56). Pursuant to 28 U.S.C § 636(c), Judge Blackburn entered an order assigning the
case for all purposes to this court (Docket No. 67). The case was reassigned on July
10, 2012 (Docket No. 58).
PLAINTIFF’S ALLEGATIONS
Pro se plaintiff Tyron Small asserts the following in his Third Amended Complaint
2
(Docket No. 43). In February or March of 2009, an alleged rape victim accused plaintiff
of raping her. Plaintiff claims that defendant Detective Marc Chacon and defendant
Officer Daniel Thompson had been investigating plaintiff in another matter and had
referred plaintiff’s name to defendant Detective Jeff Huddleston. As part of his
investigation into the rape allegations, Detective Huddleston was responsible for
interviewing the alleged victim and other witnesses. Eventually plaintiff was arrested,
brought to trial, and acquitted.1 Plaintiff makes two claims pursuant to 42 U.S.C. § 1983
in his complaint.
Plaintiff’s first claim is for “deprivation of life and liberty” and “indefinite standards
of enforcement.” Plaintiff claims he was arrested without probable cause thereby
resulting in a false arrest and violations of his due process rights.
Plaintiff’s second claim is for municipal liability. Plaintiff requests compensatory
and punitive money damages, as well as the expungement of his sexual assault case.
PENDING MOTION
Now before the court is Defendants’ Motion to Dismiss Third Amended Prisoner
Complaint (Docket No. 51). Defendant argues plaintiff’s federal claims are barred by
the applicable statutes of limitations. Defendant also argues that each claim should be
dismissed for failure to state a claim and qualified immunity.
The court has carefully considered the Third Amended Complaint (Docket No.
43), the motion to dismiss (Docket No. 51), plaintiff’s response (Docket No. 59), and
defendants’ reply (Docket No. 63). In addition, the court has taken judicial notice of the
1
Plaintiff is currently incarcerated in the Colorado Department of Corrections on an
unrelated matter.
3
court’s file, and has considered the applicable Federal Rules of Civil Procedure and
case law. The court now being fully informed makes the following findings of fact,
conclusions of law, and orders.
Under Rule 12(b)(1), a court may dismiss a complaint for “lack of jurisdiction over
the subject matter.” Fed. R. Civ. P. 12(b)(1). The burden of establishing subject matter
jurisdiction is on the party asserting jurisdiction. See Basso v. Utah Power & Light Co.,
495 F.2d 906, 909 (10th Cir. 1974). Motions to dismiss pursuant to Rule 12(b)(1) take
two forms. First, a party may attack the facial sufficiency of the complaint, in which case
the court must accept the allegations of the complaint as true. Holt v. United States, 46
F.3d 1000, 1002-03 (10th Cir. 1995). Second, if a party attacks the factual assertions
regarding subject matter jurisdiction through affidavits and other documents, the court
may make its own findings of fact. See id. at 1003. A court’s consideration of evidence
outside the pleadings will not convert the motion to dismiss to a motion for summary
judgment under Rule 56. See id.
Under Rule 8(a)(2), a pleading must contain “a short and plaint statement of the
claim showing that the pleader is entitled to relief.” Fed. R. Civ. P. 8(a)(2). A motion to
dismiss pursuant to Rule 12(b)(6) alleges that the complaint fails “to state a claim upon
which relief can be granted.” Fed. R. Civ. P. 12(b)(6). A complaint must be dismissed
pursuant to Fed. R. Civ. P. 12(b)(6) if it does not plead “enough facts to state a claim to
relief that is plausible on its face.” Bell Atlantic Corp. v.
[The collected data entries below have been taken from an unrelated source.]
-- ==== Sys2Proof/Laws/FrameValveLinks.lean ====
section
/-! SUPPORT. What each operation of Machine/ValveLinks.lean changes and what it leaves unchanged. -/

-- one theorem after another: see NOTES.md
set_option Elab.async false

namespace Sys2Proof.Machine

theorem State.vlGained_changes (s : State) (p : Nat) :
    Changes [.field] (.only [0x0F10]) s (State.vlGained s p) := by
  unfold State.vlGained
  repeat' ((try with_reducible conv => arg 4; whnf); first
    | with_reducible apply Changes.refl
    | ((with_reducible show Area.sub _ _ = true); rfl)
    | ((with_reducible apply Entries.le_of_sub); rfl)
    | ((with_reducible apply Entries.le_only); simp; done)
    | intro _
    | with_reducible apply Changes.ite
    | with_reducible apply Changes.andThen ?_ (State.setVl_changes _ _ _ ) ?_ ?_
    | split)

theorem execValveLinkLockGained_changes (port : Nat) (s : State) {u : State} (h : execValveLinkLockGained port s = .next u) :
    Changes [.field] (.only [0x0F10]) s u := by
  unfold execValveLinkLockGained at h
  try (have h := guardUnit_next h)
  try injection h with h
  subst h
  repeat' ((try with_reducible conv => arg 4; whnf); first
    | with_reducible apply Changes.refl
    | ((with_reducible show Area.sub _ _ = true); rfl)
    | ((with_reducible apply Entries.le_of_sub); rfl)
    | ((with_reducible apply Entries.le_only); simp; done)
    | intro _
    | with_reducible apply Changes.andThen ?_ (State.vlGained_changes _ _ ) ?_ ?_)

theorem State.vlStrobeOut_changes (s : State) (p : Nat) :
    Changes [.field, .out] (.only [0x0F10, 0x0F1D]) s (State.vlStrobeOut s p) := by
  unfold State.vlStrobeOut
  repeat' ((try with_reducible conv => arg 4; whnf); first
    | with_reducible apply Changes.refl
    | ((with_reducible show Area.sub _ _ = true); rfl)
    | ((with_reducible apply Entries.le_of_sub); rfl)
    | ((with_reducible apply Entries.le_only); simp; done)
    | intro _
    | with_reducible apply Changes.ite
    | with_reducible apply Changes.andThen ?_ (State.bump_changes _ _ _ ) ?_ ?_
    | with_reducible apply Changes.andThen ?_ (State.setVl_changes _ _ _ ) ?_ ?_
    | with_reducible apply Changes.andThen ?_ (State.send_changes _ _ ) ?_ ?_
    | split)

theorem State.vlEcho_changes (s : State) (p : Nat) :
    Changes [.field, .out] (.only [0x0F10]) s (State.vlEcho s p) := by
  unfold State.vlEcho
  repeat' ((try with_reducible conv => arg 4; whnf); first
    | with_reducible apply Changes.refl
    | ((with_reducible show Area.sub _ _ = true); rfl)
    | ((with_reducible apply Entries.le_of_sub); rfl)
    | ((with_reducible apply Entries.le_only); simp; done)
    | intro _
    | with_reducible apply Changes.ite
    | with_reducible apply Changes.andThen ?_ (State.setVl_changes _ _ _ ) ?_ ?_
    | with_reducible apply Changes.andThen ?_ (State.send_changes _ _ ) ?_ ?_
    | split)

theorem State.vlRemeasure_changes (s : State) (p : Nat) :
    Changes [.field, .out] (.only [0x0F10]) s (State.vlRemeasure s p) := by
  unfold State.vlRemeasure
  repeat' ((try with_reducible conv => arg 4; whnf); first
    | with_reducible apply Changes.refl
    | ((with_reducible show Area.sub _ _ = true); rfl)
    | ((with_reducible apply Entries.le_of_sub); rfl)
    | ((with_reducible apply Entries.le_only); simp; done)
    | intro _
    | with_reducible apply Changes.ite
    | with_reducible apply Changes.andThen ?_ (State.setVl_changes _ _ _ ) ?_ ?_
    | with_reducible apply Changes.andThen ?_ (State.vlEcho_changes _ _ ) ?_ ?_
    | split)

theorem execCableDelayRemeasure_changes (port : Nat) (s : State) {u : State} (h : execCableDelayRemeasure port s = .next u) :
    Changes [.field, .out] (.only [0x0F10]) s u := by
  unfold execCableDelayRemeasure at h
  try (have h := guardUnit_next h)
  try injection h with h
  subst h
  repeat' ((try with_reducible conv => arg 4; whnf); first
    | with_reducible apply Changes.refl
    | ((with_reducible show Area.sub _ _ = true); rfl)
    | ((with_reducible apply Entries.le_of_sub); rfl)
    | ((with_reducible apply Entries.le_only); simp; done)
    | intro _
    | with_reducible apply Changes.andThen ?_ (State.vlRemeasure_changes _ _ ) ?_ ?_)

theorem State.vlMeasured_changes (s : State) (p : Nat) :
    Changes [.field, .out] (.only [0x0F10, 0x0F11, 0x0F13]) s (State.vlMeasured s p) := by
  unfold State.vlMeasured
  repeat' ((try with_reducible conv => arg 4; whnf); first
    | with_reducible apply Changes.refl
    | ((with_reducible show Area.sub _ _ = true); rfl)
    | ((with_reducible apply Entries.le_of_sub); rfl)
    | ((with_reducible apply Entries.le_only); simp; done)
    | intro _
    | with_reducible apply Changes.ite
    | with_reducible apply Changes.foldl
    | with_reducible apply Changes.andThen ?_ (State.setReg_changes _ _ _ ) ?_ ?_
    | with_reducible apply Changes.andThen ?_ (State.setVl_changes _ _ _ ) ?_ ?_
    | with_reducible apply Changes.andThen ?_ (State.vlFail_changes _ _ _ ) ?_ ?_
    | with_reducible apply Changes.andThen ?_ (State.armPass_changes _ _ ) ?_ ?_
    | split)

theorem State.vlTurnaround_changes (s : State) (p turn : Nat) :
    Changes [.field, .out] (.only [0x0F10, 0x0F11, 0x0F13]) s (State.vlTurnaround s p turn) := by
  unfold State.vlTurnaround
  repeat' ((try with_reducible conv => arg 4; whnf); first
    | with_reducible apply Changes.refl
    | ((with_reducible show Area.sub _ _ = true); rfl)
    | ((with_reducible apply Entries.le_of_sub); rfl)
    | ((with_reducible apply Entries.le_only); simp; done)
    | intro _
    | with_reducible apply Changes.ite
    | with_reducible apply Changes.andThen ?_ (State.setVl_changes _ _ _ ) ?_ ?_
    | with_reducible apply Changes.andThen ?_ (State.vlMeasured_changes _ _ ) ?_ ?_
    | with_reducible apply Changes.andThen ?_ (State.vlEcho_changes _ _ ) ?_ ?_
    | split)

theorem State.vlStatus_changes (s : State) (p : Nat) (d : List Byte) :
    Changes [.field, .out] (.only [0x0F10, 0x0F11, 0x0F13, 0x0F1C]) s (State.vlStatus s p d) := by
  unfold State.vlStatus
  repeat' ((try with_reducible conv => arg 4; whnf); first
    | with_reducible apply Changes.refl
    | ((with_reducible show Area.sub _ _ = true); rfl)
    | ((with_reducible apply Entries.le_of_sub); rfl)
    | ((with_reducible apply Entries.le_only); simp; done)
    | intro _
    | with_reducible apply Changes.ite
    | with_reducible apply Changes.andThen ?_ (State.bump_changes _ _ _ ) ?_ ?_
    | with_reducible apply Changes.andThen ?_ (State.setVl_changes _ _ _ ) ?_ ?_
    | with_reducible apply Changes.andThen ?_ (State.vlTurnaround_changes _ _ _ ) ?_ ?_
    | split)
Twombly, 550 U.S. 544, 570
(2007)). “While a complaint attacked by a Rule 12(b)(6) motion to dismiss does not
need detailed factual allegations, . . . a plaintiff’s obligation to provide the ‘grounds’ of
his ‘entitlement to relief’ requires more than labels and conclusions, and a formulaic
4
recitation of the elements of a cause of action will not do . . . .” Id. at 555 (citations
omitted). “Factual allegations must be enough to raise a right to relief above the
speculative level.” Id. “[A] plaintiff must ‘nudge [] [his] claims across the line from
conceivable to plausible’ in order to survive a motion to dismiss. . . . Thus, the mere
metaphysical possibility that some plaintiff could prove some set of facts in support of
the pleaded claims is insufficient; the complaint must give the court reason to believe
that this plaintiff has a reasonable likelihood of mustering factual support for these
claims.” Ridge at Red Hawk, L.L.C. v. Schneider, 493 F.3d 1174, 1177 (10th Cir. 2007)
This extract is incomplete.